When I first moved to the Bay Area in the summer of 2003, I went to a poetry reading at Locus Arts with a group of people from my teacher education program. At the time, Locus Arts was housed in a darkened restaurant in Japantown. I grabbed a flier sitting at a table near the front door—this is when I first learned about Kearny Street Workshop.

After this event, I kept an eye on the Kearny Street webpage and then applied the following spring for the 2004 APAture. That work, a humor essay about the hit and misses in my (non) dating life, was eventually accepted into festival. It was my first time reading my writing in a non-academic setting—I can recall the festival was an all-day extravaganza of literary readings, film, and musical performances in the cavernous SOMArts Center.

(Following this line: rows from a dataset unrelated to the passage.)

/-- A share stopped, but for its storyboard. -/
def State.cleared (s : State) (r : Run) : State :=
  let s := ((s.coresOf r.id).foldl State.freeCore s).stopGangs r.id
  let s := if r.takeLv.isSome && r.go then s.ensureCut r (s.nextCut r.id) else s
  let s := s.setRun r.stopped
  { s with barInsts := s.barInsts.filter (fun b => b.run != r.id), xgroups := s.xgroups.filter (fun x => x.run != r.id) }

theorem cleared_kept (s : State) (r : Run) : (s.cleared r).cores = ((s.coresOf r.id).foldl State.freeCore s).cores ∧
    (s.cleared r).runs = s.runs.map (fun q => if q.id = r.id then r.stopped else q) ∧ (s.cleared r).stories = s.stories := by
  have hf := onlyFrees_trans (onlyFrees_foldl_freeCore (s.coresOf r.id) s) (onlyFrees_stopGangs _ r.id)
  have hc := cores_stopGangs ((s.coresOf r.id).foldl State.freeCore s) r.id
  obtain ⟨e1, e2, e3⟩ := ensureCut_kept (((s.coresOf r.id).foldl State.freeCore s).stopGangs r.id) r
    ((((s.coresOf r.id).foldl State.freeCore s).stopGangs r.id).nextCut r.id)
  unfold State.cleared State.setRun
  dsimp only
  split
  · exact ⟨e2.trans hc, congrArg _ (e1.trans hf.runs), e3.trans hf.stories⟩
  · exact ⟨hc, congrArg _ hf.runs, hf.stories⟩

theorem stopShare_eq {s : State} {r : Run} (ha : r.aborted = false) (hr : r.retired = false) :
    s.stopShare r = s.noting fun s => ((s.cleared r).setLaunch r.sb r.idx .aborted).advanceStory r.sb := by
  unfold State.stopShare
  rw [if_neg (by rw [ha, hr]; decide)]
  rfl

theorem stopShare_kept {s : State} {r : Run} (ha : r.aborted = false) (hr : r.retired = false) :
    (s.stopShare r).cores = ((s.coresOf r.id).foldl State.freeCore s).cores ∧
    (s.stopShare r).runs = s.runs.map (fun q => if q.id = r.id then r.stopped else q) ∧
    (s.stopShare r).stories = storiesAdvanced (storiesSet s.stories r.sb r.idx .aborted) r.sb := by
  obtain ⟨h1, h2, h3⟩ := cleared_kept s r
  have hn := onlySends_noting s fun s => ((s.cleared r).setLaunch r.sb r.idx .aborted).advanceStory r.sb
  have ha' := onlyUnit_advanceStory ((s.cleared r).setLaunch r.sb r.idx .aborted) r.sb
  rw [stopShare_eq ha hr]
  refine ⟨(onlySends_cores hn).trans (ha'.cores.trans h1), hn.runs.trans (ha'.runs.trans h2), hn.stories.trans ?_⟩
  rw [advanceStory_stories, setLaunch_stories, h3]

theorem endShare_kept {s : State} {r : Run} (ha : r.aborted = false) (hr : r.retired = false) :
    (∀ n ∈ s.coresOf r.id, ((s.endShare r).core n).task = none) ∧
    (s.endShare r).runs = s.runs.map (fun q => if q.id = r.id then r.stopped else q) ∧
    (s.endShare r).stories = storiesAdvanced (storiesSet s.stories r.sb r.idx .aborted) r.sb := by
  have key (v : State) (hc : v.cores = s.cores) (hq : v.runs = s.runs) (hs : v.stories = s.stories) :
      (∀ n ∈ s.coresOf r.id, ((v.stopShare r).core n).task = none) ∧
      (v.stopShare r).runs = s.runs.map (fun q => if q.id = r.id then r.stopped else q) ∧
      (v.stopShare r).stories = storiesAdvanced (storiesSet s.stories r.sb r.idx .aborted) r.sb := by
    obtain ⟨h1, h2, h3⟩ := stopShare_kept (s := v) ha hr
    refine ⟨fun n hn => ?_, by rw [h2, hq], by rw [h3, hs]⟩
    have hn : n ∈ v.coresOf r.id := by unfold State.coresOf at *; rwa [hc]
    rw [core_congr h1]
    exact task_foldl_freeCore (.inl hn)
  unfold State.endShare
  rw [if_neg (by rw [ha, hr]; decide)]
  split
  · obtain ⟨e1, e2, e3⟩ := onlySends_sendCutAbort s r (s.nextCut r.id) none
    exact key _ e1 e2 e3
  · exact key s rfl rfl rfl

/-! ### ABORT_REPORT and ABORT (02 R430) -/

theorem abortReport_spec {s : State} {m : AbortMsg} {y : Story} (hy : s.storyOf m.sb m.nth = some y) :
    ∃ t, exec (.abortReport m) s = .next t ∧ ∀ p ∈ s.launchPeers y m.idx, t.sentTo p (.abort m) := by
  refine ⟨_, ?_, sentTo_foldl_post (s.launchPeers y m.idx) (.abort m) s⟩
  show execAbortReport m s = _
  rw [execAbortReport, hy]

theorem runOfMsg_spec {s : State} {sb : Word} {nth idx : Nat} {r : Run} (h : s.runOfMsg sb nth idx = some r) :
    ∃ y, s.storyOf sb nth = some y ∧ r.sb = y.id ∧ r.idx = idx ∧ r.retired = false ∧ r.aborted = false := by
  obtain ⟨y, hy, h⟩ := Option.bind_eq_some_iff.1 h
  have hr := List.find?_some h
  simp only [Bool.and_eq_true, beq_iff_eq, Bool.not_eq_true'] at hr
  obtain ⟨⟨⟨h1, h2⟩, h3⟩, h4⟩ := hr
  exact ⟨y, hy, h1, h2, h3, h4⟩

theorem abort_spec {s : State} {m : AbortMsg} {y : Story} {r : Run} (hy : s.storyOf m.sb m.nth = some y)
    (hr : s.runOfMsg y.va y.nth m.idx = some r) : ∃ t, exec (.abort m) s = .next t ∧
      (∀ q ∈ t.runs, q.id = r.id → q.aborted = true ∧ q.places = []) ∧ ∀ n ∈ s.coresOf r.id, (t.core n).task = none := by
  obtain ⟨-, -, -, -, hret, habo⟩ := runOfMsg_spec hr
  obtain ⟨h1, h2, -⟩ := endShare_kept (s := s) habo hret
  refine ⟨s.endShare r, ?_, fun q hq he => ?_, h1⟩
  · show execAbort m s = _
    rw [execAbort, hy]
    dsimp only
    rw [State.abortHere, hr]
  · rw [h2] at hq
    obtain ⟨p, -, hp⟩ := List.mem_map.1 hq
    split at hp
    · rw [← hp]; exact ⟨rfl, rfl⟩
    · next hne => rw [hp] at hne; exact absurd he hne

/-! ### LABORT (17 R377) -/

/-- A storyboard is the first of those that share its identifier, or its address and submission. -/
def anchored (l : List Story) (z : Story) : Prop :=
  l.find? (fun a => a.id == z.id || (a.va == z.va && a.nth == z.nth)) = some z

theorem find?_or {α : Type} {p q : α → Bool} {l : List α} {z : α} (hp : l.find? p = some z) (hq : l.find? q = some z) :
    l.find? (fun a => p a || q a) = some z := by
  induction l with
  | nil => exact hp
  | cons a l ih =>
    by_cases hpa : p a = true
    · rw [List.find?_cons_of_pos hpa] at hp
      rw [List.find?_cons_of_pos (by rw [hpa]; rfl), hp]
    · rw [List.find?_cons_of_neg hpa] at hp
      by_cases hqa : q a = true
      · rw [List.find?_cons_of_pos hqa] at hq
        rw [List.find?_cons_of_pos (by rw [hqa, Bool.or_true]), hq]
      · rw [List.find?_cons_of_neg hqa] at hq
        rw [List.find?_cons_of_neg (by simp [hpa, hqa])]
        exact ih hp hq

theorem find?_of_weaker {α : Type} {p q : α → Bool} (hpq : ∀ a, p a = true → q a = true) {l : List α} {z : α}
    (h : l.find? q = some z) (hz : p z = true) : l.find? p = some z := by
  induction l with
  | nil => exact h
  | cons a l ih =>
    by_cases hq : q a = true
    · rw [List.find?_cons_of_pos hq] at h
      cases h
      exact List.find?_cons_of_pos hz
    · rw [List.find?_cons_of_neg hq] at h
      rw [List.find?_cons_of_neg (fun k => hq (hpq a k))]
      exact ih h

theorem anchored.story? {s : State} {z : Story} (h : anchored s.stories z) : s.story? z.id = some z :=
  find?_of_weaker (fun a k => by rw [k]; rfl) h (by simp)

theorem anchored.storyOf {s : State} {z : Story} (h : anchored s.stories z) : s.storyOf z.va z.nth = some z :=
  find?_of_weaker (fun a k => by rw [k, Bool.or_true]) h (by simp)

/-- A change that keeps what names each storyboard keeps the first of a name. -/
theorem anchored_map {l : List Story} {z : Story} (h : anchored l z) (f : Story → Story)
    (hf : ∀ a, (f a).id = a.id ∧ (f a).va = a.va ∧ (f a).nth = a.nth) : anchored (l.map f) (f z) := by
  obtain ⟨e1, e2, e3⟩ := hf z
  have hp : ((fun a : Story => a.id == (f z).id || (a.va == (f z).va && a.nth == (f z).nth)) ∘ f) =
      fun a => a.id == z.id || (a.va == z.va && a.nth == z.nth) := by
    funext a
    obtain ⟨a1, a2, a3⟩ := hf a
    dsimp only [Function.comp]
    rw [e1, e2, e3, a1, a2, a3]
  unfold anchored at *
  rw [List.find?_map, hp, h, Option.map_some]

/-- The first storyboard of a name stays the first when the storyboards of an identifier go on. -/
theorem anchored_advanced {l : List Story} {z : Story} (h : anchored l z) (id : Nat) :
    anchored (storiesAdvanced l id) (if z.id = id then z.advanced else z) := by
  unfold storiesAdvanced
  cases hy : l.find? (fun y => y.id == id) with
  | none =>
    have hz : z.id ≠ id := by simpa using List.find?_eq_none.1 hy z (List.mem_of_find?_eq_some h)
    rw [if_neg hz]; exact h
  | some y =>
    have hyid : y.id = id := by simpa using List.find?_some hy
    dsimp only
    obtain ⟨hz, as, bs, rfl, has⟩ := List.find?_eq_some_iff_append.1 h
    by_cases e : z.id = id
    · subst e
      have hyz : z = y := Option.some.inj ((find?_of_weaker (fun a k => by rw [k]; rfl) h (by simp)).symm.trans hy)
      rw [if_pos rfl, ← hyz]
      refine List.find?_eq_some_iff_append.2 ⟨by simp, as.map (fun a => if a.id = z.id then z.advanced else a),
        bs.map (fun a => if a.id = z.id then z.advanced else a), ?_, fun a ha => ?_⟩
      · rw [List.map_append, List.map_cons, if_pos rfl]
      · obtain ⟨b, hb, rfl⟩ := List.mem_map.1 ha
        have hne := has b hb
        rw [if_neg (fun k : b.id = z.id => by simp [k] at hne)]
        exact hne
    · rw [if_neg e]
      refine List.find?_eq_some_iff_append.2 ⟨hz, as.map (fun a => if a.id = id then y.advanced else a),
        bs.map (fun a => if a.id = id then y.advanced else a), ?_, fun a ha => ?_⟩
      · rw [List.map_append, List.map_cons, if_neg e]
      · obtain ⟨b, hb, rfl⟩ := List.mem_map.1 ha
        split
        · next hb' =>
          have hya : y ∈ as := by
            rw [List.find?_append] at hy
            cases k : as.find? (fun y => y.id == id) with
            | none => exact absurd hb' (by simpa using List.find?_eq_none.1 k b hb)
            | some w =>
              rw [k] at hy
              rw [← Option.some.inj hy]
              exact List.mem_of_find?_eq_some k
          exact has y hya
        · exact has b hb

/-- A storyboard stands under the name of `y` with its first `n` launches ended, out of its queue where `q`. -/
def ending (y : Story) (n : Nat) (q : Prop) (l : List Story) : Prop :=
  ∃ z, anchored l z ∧ z.id = y.id ∧ z.va = y.va ∧ z.nth = y.nth ∧ z.launches.length = y.launches.length ∧ (q → z.queued = false) ∧
    ∀ i, i < n → ∃ st, z.launches[i]? = some st ∧ st.final = true

theorem ending_off {y : Story} {n : Nat} {q : Prop} {l : List Story} (h : ending y n q l) (id : Nat) :
    ending y n (q ∨ id = y.id) (storiesOff l id) := by
  obtain ⟨z, ha, h1, h2, h3, h4, h5, h6⟩ := h
  refine ⟨_, anchored_map ha _ (fun a => by split <;> exact ⟨rfl, rfl, rfl⟩), ?_⟩
  split
  · exact ⟨h1, h2, h3, h4, fun _ => rfl, h6⟩
  · next hne => exact ⟨h1, h2, h3, h4, fun k => h5 (k.resolve_right (fun e => hne (h1.trans e.symm))), h6⟩

theorem final_ne_waiting {st : LaunchState} (h : st.final = true) : st ≠ .waiting := by
  rintro rfl; exact Bool.false_ne_true h

/-- Launches that have ended stay ended when one is set to an end and the storyboard goes on. -/
theorem ended_set {l : List LaunchState} {i k : Nat} {st : LaunchState} (h : ∃ st, l[i]? = some st ∧ st.final = true)
    (hs : st.final = true) (edges : List (Nat × Nat)) (j f : Nat) :
    ∃ st', (skipFrom edges (l.set k st) j f)[i]? = some st' ∧ st'.final = true := by
  obtain ⟨st', h1, h2⟩ := h
  by_cases e : k = i
  · subst e
    have hk : k < l.length := by
      by_contra hk
      rw [List.getElem?_eq_none (Nat.le_of_not_lt hk)] at h1
      cases h1
    exact ⟨st, skipFrom_kept edges (List.getElem?_set_self hk) (final_ne_waiting hs) .., hs⟩
  · exact ⟨st', skipFrom_kept edges ((List.getElem?_set_ne e).trans h1) (final_ne_waiting h2) .., h2⟩

theorem ending_settled {y : Story} {n : Nat} {q : Prop} {l : List Story} (h : ending y n q l) (id k : Nat) {st : LaunchState}
    (hs : st.final = true) : ending y n q (storiesAdvanced (storiesSet l id k st) id) ∧
      (id = y.id → k = n → n < y.launches.length → ending y (n + 1) q (storiesAdvanced (storiesSet l id k st) id)) := by
  obtain ⟨z, ha, h1, h2, h3, h4, h5, h6⟩ := h
  have hm := anchored_map ha (fun y => if y.id = id then { y with launches := y.launches.set k st } else y)
    (fun a => by split <;> exact ⟨rfl, rfl, rfl⟩)
  have hv := anchored_advanced hm id
  by_cases e : z.id = id
  · rw [if_pos e, if_pos (show ({ z with launches := z.launches.set k st } : Story).id = id from e)] at hv
    have hl : (skipFrom z.edges (z.launches.set k st) 0 (z.launches.set k st).length).length = y.launches.length := by
      rw [skipFrom_length, List.length_set, h4]
    refine ⟨⟨_, hv, h1, h2, h3, hl, h5, fun i hi => ended_set (h6 i hi) hs ..⟩, fun _ hk hn => ?_⟩
    refine ⟨_, hv, h1, h2, h3, hl, h5, fun i hi => ?_⟩
    rcases Nat.lt_succ_iff_lt_or_eq.1 hi with hi | rfl
    · exact ended_set (h6 i hi) hs ..
    · subst hk
      exact ⟨st, skipFrom_kept z.edges (List.getElem?_set_self (h4 ▸ hn)) (final_ne_waiting hs) .., hs⟩
  · rw [if_neg e, if_neg e] at hv
    exact ⟨⟨z, hv, h1, h2, h3, h4, h5, h6⟩, fun k => absurd (h1.trans k.symm) e⟩

/-- A step of an abort of a storyboard: one launch of it aborted, where it has not ended. -/
def State.abortStep (y : Story) (s : State) (i : Nat) : State :=
  match s.story? y.id with
  | none => s
  | some z => if (z.launches.getD i .skipped).final then s else (s.tellAbort z i).abortHere { z with queued := false } i

/-- The launches of one storyboard aborted. -/
def State.abortStory (s : State) (y : Story) : State :=
  (upFrom 0 y.launches.length).foldl (State.abortStep y) { s with stories := storiesOff s.stories y.id }

theorem abortStories_eq (s : State) (p : Story → Bool) :
    s.abortStories p = (s.stories.filter (fun y => p y && !y.finished)).foldl State.abortStory s := rfl

theorem onlySends_tellAbort (s : State) (y : Story) (idx : Nat) : onlySends s (s.tellAbort y idx) := by
  unfold State.tellAbort
  dsimp only
  split
  · rfl
  · split
    · exact (sendsMore_foldl_post ..).1
    · exact onlySends_post ..

/-- An abort of a launch here changes the storyboards as an end of that launch does, or not where it has ended. -/
theorem abortHere_stories (s : State) (z : Story) (i : Nat) :
    (s.abortHere z i).stories = s.stories ∨ ∃ k, (s.abortHere z i).stories = storiesAdvanced (storiesSet s.stories k i .aborted) k := by
  unfold State.abortHere
  cases hr : s.runOfMsg z.va z.nth i with
  | some r =>
    obtain ⟨y, -, -, hidx, hret, habo⟩ := runOfMsg_spec hr
    obtain ⟨-, -, h⟩ := endShare_kept (s := s) habo hret
    exact .inr ⟨r.sb, by rw [← hidx]; exact h⟩
  | none =>
    dsimp only
    split
    · exact .inl rfl
    · exact .inr ⟨z.id, by rw [advanceStory_stories, setLaunch_stories]⟩

/-- Of the storyboard that its name leads to, the launch itself is ended. -/
theorem abortHere_named {s : State} {y z : Story} {i : Nat} (hy : s.storyOf z.va z.nth = some y) (hid : y.id = z.id)
    (hf : (z.launches.getD i .skipped).final = false) :
    (s.abortHere z i).stories = storiesAdvanced (storiesSet s.stories z.id i .aborted) z.id := by
  unfold State.abortHere
  cases hr : s.runOfMsg z.va z.nth i with
  | some r =>
    obtain ⟨y', hy', hsb, hidx, hret, habo⟩ := runOfMsg_spec hr
    obtain ⟨-, -, h⟩ := endShare_kept (s := s) habo hret
    have hz : r.sb = z.id := hsb.trans ((congrArg Story.id (Option.some.inj (hy'.symm.trans hy))).trans hid)
    rw [hidx, hz] at h
    exact h
  | none =>
    dsimp only
    rw [if_neg (by rw [hf]; exact Bool.false_ne_true), advanceStory_stories, setLaunch_stories]

theorem ending_abortStep {y : Story} {n : Nat} {q : Prop} {s : State} (h : ending y n q s.stories) (y' : Story) (i : Nat) :
    ending y n q (s.abortStep y' i).stories := by
  unfold State.abortStep
  split
  · exact h
  · next z _ =>
    split
    · exact h
    · have ht := (onlySends_tellAbort s z i).stories
      rcases abortHere_stories (s.tellAbort z i) { z with queued := false } i with e | ⟨k, e⟩
      · rw [e, ht]; exact h
      · rw [e, ht]; exact (ending_settled h k i rfl).1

This festival was another first for me: it was the first time I identified or was partaking in an event as an “Asian American” writer. As a person of mixed Asian heritage, I had long grappled with the subject matter I approached in my writing, in addition to having difficulty seeing myself as Asian. I was either absorbed entirely with generating work about my Japanese-American family or I was avoiding it, staunchly. Kearny Street Workshop and APAture allowed me to be a writer within a community—and it was due to this, this very offering of a community, that I managed an acceptance of myself as Asian as well as continuing to develop my craft as a writer. And that was a pretty tall order to fill.

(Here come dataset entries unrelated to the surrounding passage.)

-- ==== Sys2Proof/Machine/Encoder.lean ====
section
/-! DEFINITION. The systematic encoder ENCODE (rules R114, R121). -/

namespace Sys2Proof.Machine

/-- All EB bytes of `ECC` replaced by the packed value of R (R120, R121). -/
def State.storeEcc (s : State) (R : Nat) : State := { s with ecc := s.ecc.writeBytes 0 (pack s.ebits.toNat R) }

/-- Steps 2 to 4 of `ENCODE` (R121): the remainder of the message into `ECC`; `STAGE` to IDLE. -/
def encodeBody (s : State) : Result :=
  if s.cfgstate ≠ .code then .err .badSequence s
  else .ok 0 ((s.storeEcc (s.divider.remainder s.k.toNat s.msg)).setStage .idle)

/-- `ENCODE` (R121). -/
def execEncode (s : State) : Host.Outcome State Fault Refusal := (encodeBody s).finish

end Sys2Proof.Machine
end

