-- ==== Sys2Proof/Laws/Encoding.lean ====
section
/-! SUPPORT. Reading a field back from words put side by side: what decoding an encoded command comes down to. -/

namespace Sys2Proof

/-- A field that lies in the lower word. -/
theorem extract_append_lo {w v : Nat} (x : BitVec w) (y : BitVec v) (lo n : Nat) (h : lo + n ≤ v) :
    (x ++ y).extractLsb' lo n = y.extractLsb' lo n := by
  apply BitVec.eq_of_getLsbD_eq
  intro i hi
  simp only [BitVec.getLsbD_extractLsb', BitVec.getLsbD_append]
  rw [if_pos (by omega)]

/-- A field that lies in the upper word. -/
theorem extract_append_hi {w v : Nat} (x : BitVec w) (y : BitVec v) (lo n : Nat) (h : v ≤ lo) :
    (x ++ y).extractLsb' lo n = x.extractLsb' (lo - v) n := by
  apply BitVec.eq_of_getLsbD_eq
  intro i hi
  simp only [BitVec.getLsbD_extractLsb', BitVec.getLsbD_append]
  rw [if_neg (by omega), show lo + i - v = lo - v + i by omega]

/-- A format's checked result (R63). -/
@[simp] theorem zeroBits_true (o : BitVec 8) (i : Instr) : zeroBits o true i = .ok i := rfl

@[simp] theorem zeroBits_false (o : BitVec 8) (i : Instr) :
    zeroBits o false i = .error (.nonzeroReservedBits o) := rfl

/-- What a format's check accepts. -/
theorem zeroBits_ok {o : BitVec 8} {z : Bool} {i j : Instr} :
    zeroBits o z i = .ok j ↔ z = true ∧ i = j := by cases z <;> simp

end Sys2Proof
end

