/-- A product with α^e is e multiplications by α. -/
theorem TablesOk.toNat_pow_mul (h : TablesOk m P F) (e : Nat) {b : Half} (hb : F.elem b) :
    (F.mul (F.pow e) b).toNat = (timesAlpha m P)^[e] b.toNat := by
  obtain rfl | ⟨d, rfl⟩ := h.eq_zero_or_pow hb
  · rw [F.mul_zero]
    exact (timesAlpha_iterate_zero m P e).symm
  · rw [h.mul_pow, h.toNat_pow, h.toNat_pow, alphaPow_eq_iterate, Function.iterate_add_apply, ← alphaPow_eq_iterate]

theorem TablesOk.mul_assoc (h : TablesOk m P F) {a b c : Half} (ha : F.elem a) (hb : F.elem b) (hc : F.elem c) :
    F.mul (F.mul a b) c = F.mul a (F.mul b c) := by
  obtain rfl | ⟨i, rfl⟩ := h.eq_zero_or_pow ha
  · simp only [F.zero_mul]
  obtain rfl | ⟨j, rfl⟩ := h.eq_zero_or_pow hb
  · simp only [F.zero_mul, F.mul_zero]
  obtain rfl | ⟨k, rfl⟩ := h.eq_zero_or_pow hc
  · simp only [F.mul_zero]
  rw [h.mul_pow, h.mul_pow, h.mul_pow, h.mul_pow, Nat.add_assoc]

theorem TablesOk.one_mul (h : TablesOk m P F) {a : Half} (ha : F.elem a) : F.mul 1 a = a := by
  rw [← h.pow_zero]
  exact BitVec.eq_of_toNat_eq (h.toNat_pow_mul 0 ha)

/-- Multiplication distributes over addition, since multiplication by α is linear (R98 (b)). -/
theorem TablesOk.mul_gfAdd (h : TablesOk m P F) {a b c : Half} (ha : F.elem a) (hb : F.elem b) (hc : F.elem c) :
    F.mul a (gfAdd b c) = gfAdd (F.mul a b) (F.mul a c) := by
  obtain rfl | ⟨e, rfl⟩ := h.eq_zero_or_pow ha
  · simp only [F.zero_mul]; rfl
  refine BitVec.eq_of_toNat_eq ?_
  rw [h.toNat_pow_mul e (h.elem_gfAdd hb hc), gfAdd, gfAdd, BitVec.toNat_xor, BitVec.toNat_xor, timesAlpha_iterate_xor,
    h.toNat_pow_mul e hb, h.toNat_pow_mul e hc]

/-- There are no zero divisors (R98 (d)). -/
theorem TablesOk.mul_eq_zero (h : TablesOk m P F) {a b : Half} : F.mul a b = 0 ↔ a = 0 ∨ b = 0 := by
  refine ⟨fun hab => ?_, fun hab => if_pos hab⟩
  by_contra hne
  obtain ⟨ha, hb⟩ := not_or.1 hne
  exact h.pow_ne_zero _ (F.mul_of_ne_zero ha hb ▸ hab)

/-- Division undoes multiplication (R98 (c)). -/
theorem TablesOk.div_mul (h : TablesOk m P F) {a b : Half} (ha : F.elem a) (hb : F.elem b) (hb0 : b ≠ 0) :
    F.mul (F.div a b) b = a := by
  obtain rfl | ha0 := eq_or_ne a 0
  · rw [GfTables.div, if_pos rfl, F.zero_mul]
  have hdiv : F.div a b = F.pow ((F.logAt a.toNat).toNat + F.n - (F.logAt b.toNat).toNat) := if_neg ha0
  have hlog := h.log_lt _ (one_le_toNat hb0) hb
  calc F.mul (F.div a b) b
      = F.mul (F.pow ((F.logAt a.toNat).toNat + F.n - (F.logAt b.toNat).toNat)) (F.pow (F.logAt b.toNat).toNat) := by
        rw [hdiv, h.pow_logAt hb hb0]
    _ = F.pow ((F.logAt a.toNat).toNat + F.n) := by rw [h.mul_pow, Nat.sub_add_cancel (by omega)]
    _ = a := by rw [F.pow_add_n, h.pow_logAt ha ha0]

For the past six years, I have taken several writing workshops with Kearny Street and attended a slew of KSW programming. In my swamped life as a public school teacher, it is Kearny Street that keeps me composing. What makes APAture so unusual as an event is that it binds artists to an organization, an organization that we often remained involved with for years after our initial participation. Now, it is my second year reading submissions for the APAture Literary Night. We on the Literary Committee are anticipating a surprising and winning state of affairs this Saturday evening at the very swanky Hotel Rex (which is apparently a literary themed hotel) in Union Square—right off of the BART line and with a splendid people-watching-stroll to boot. We’re also excited to hear new work from featured artist Aimee Suzara, who has been part of KSW as a workshop teacher and APAture 2008 literary artist.

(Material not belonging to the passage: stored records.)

-- ==== Sys2Proof/Syntax.lean ====
section
/-! DEFINITION. The commands of the device, one constructor per row of the command table, in the table's order. -/

namespace Sys2Proof

open Machine
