-- ==== Sys2Proof/Machine/Crc.lean ====
section
/-! DEFINITION. The CRC-32 of flits, messages, images and operand signatures (R285, R306, R420, R468). -/

namespace Sys2Proof.Machine

/-! ### CRC-32 (R285) -/

/-- One bit of the reflected CRC-32. -/
def crcBit (c : W32) : W32 := if c.getLsbD 0 then (c >>> 1) ^^^ 0xEDB88320#32 else c >>> 1

/-- One byte. -/
def crcByte (c : W32) (b : Byte) : W32 :=
  crcBit (crcBit (crcBit (crcBit (crcBit (crcBit (crcBit (crcBit (c ^^^ BitVec.ofNat 32 b.toNat))))))))

/-- CRC-32 with polynomial 0x04C1_1DB7, computed as the Ethernet frame check sequence (R285). -/
def crc32 (bs : List Byte) : W32 := bs.foldl crcByte 0xFFFFFFFF#32 ^^^ 0xFFFFFFFF#32

end Sys2Proof.Machine
end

In reading the submissions this year, we loved Jennifer Cheng’s mercurial prose poems in which characters are half-hidden in shadows. In Cheng’s work, water and fragrant plants are pervasive, lonely elements inserted into languid sentences. Yasmine Gomez and Linda Park are two writers with spunky punch and verve—they will be reading non-fiction that slyly dismantles the process of home hunting in the San Francisco Bay Area and the pathos of anti-depressants. I am thrilled, as well, to see two writers from the KSW-sponsored Intergenerational Writers Lab, Kenji Liu and Mai Doan, read their image-laden, finely wrought poems. I saw both writers perform recently at the Asian Pacific American-Latino Poetry Night at Oakland’s The Nest—I was quite enraptured with both writers’ humor and their interwoven narratives of immigration and teenager-dom.

And, well, shoot, nothing gets me more than reading a well-placed Ranch 99 reference.

See you at the Hotel Rex, Saturday September 19th, 7-9pm, yeah?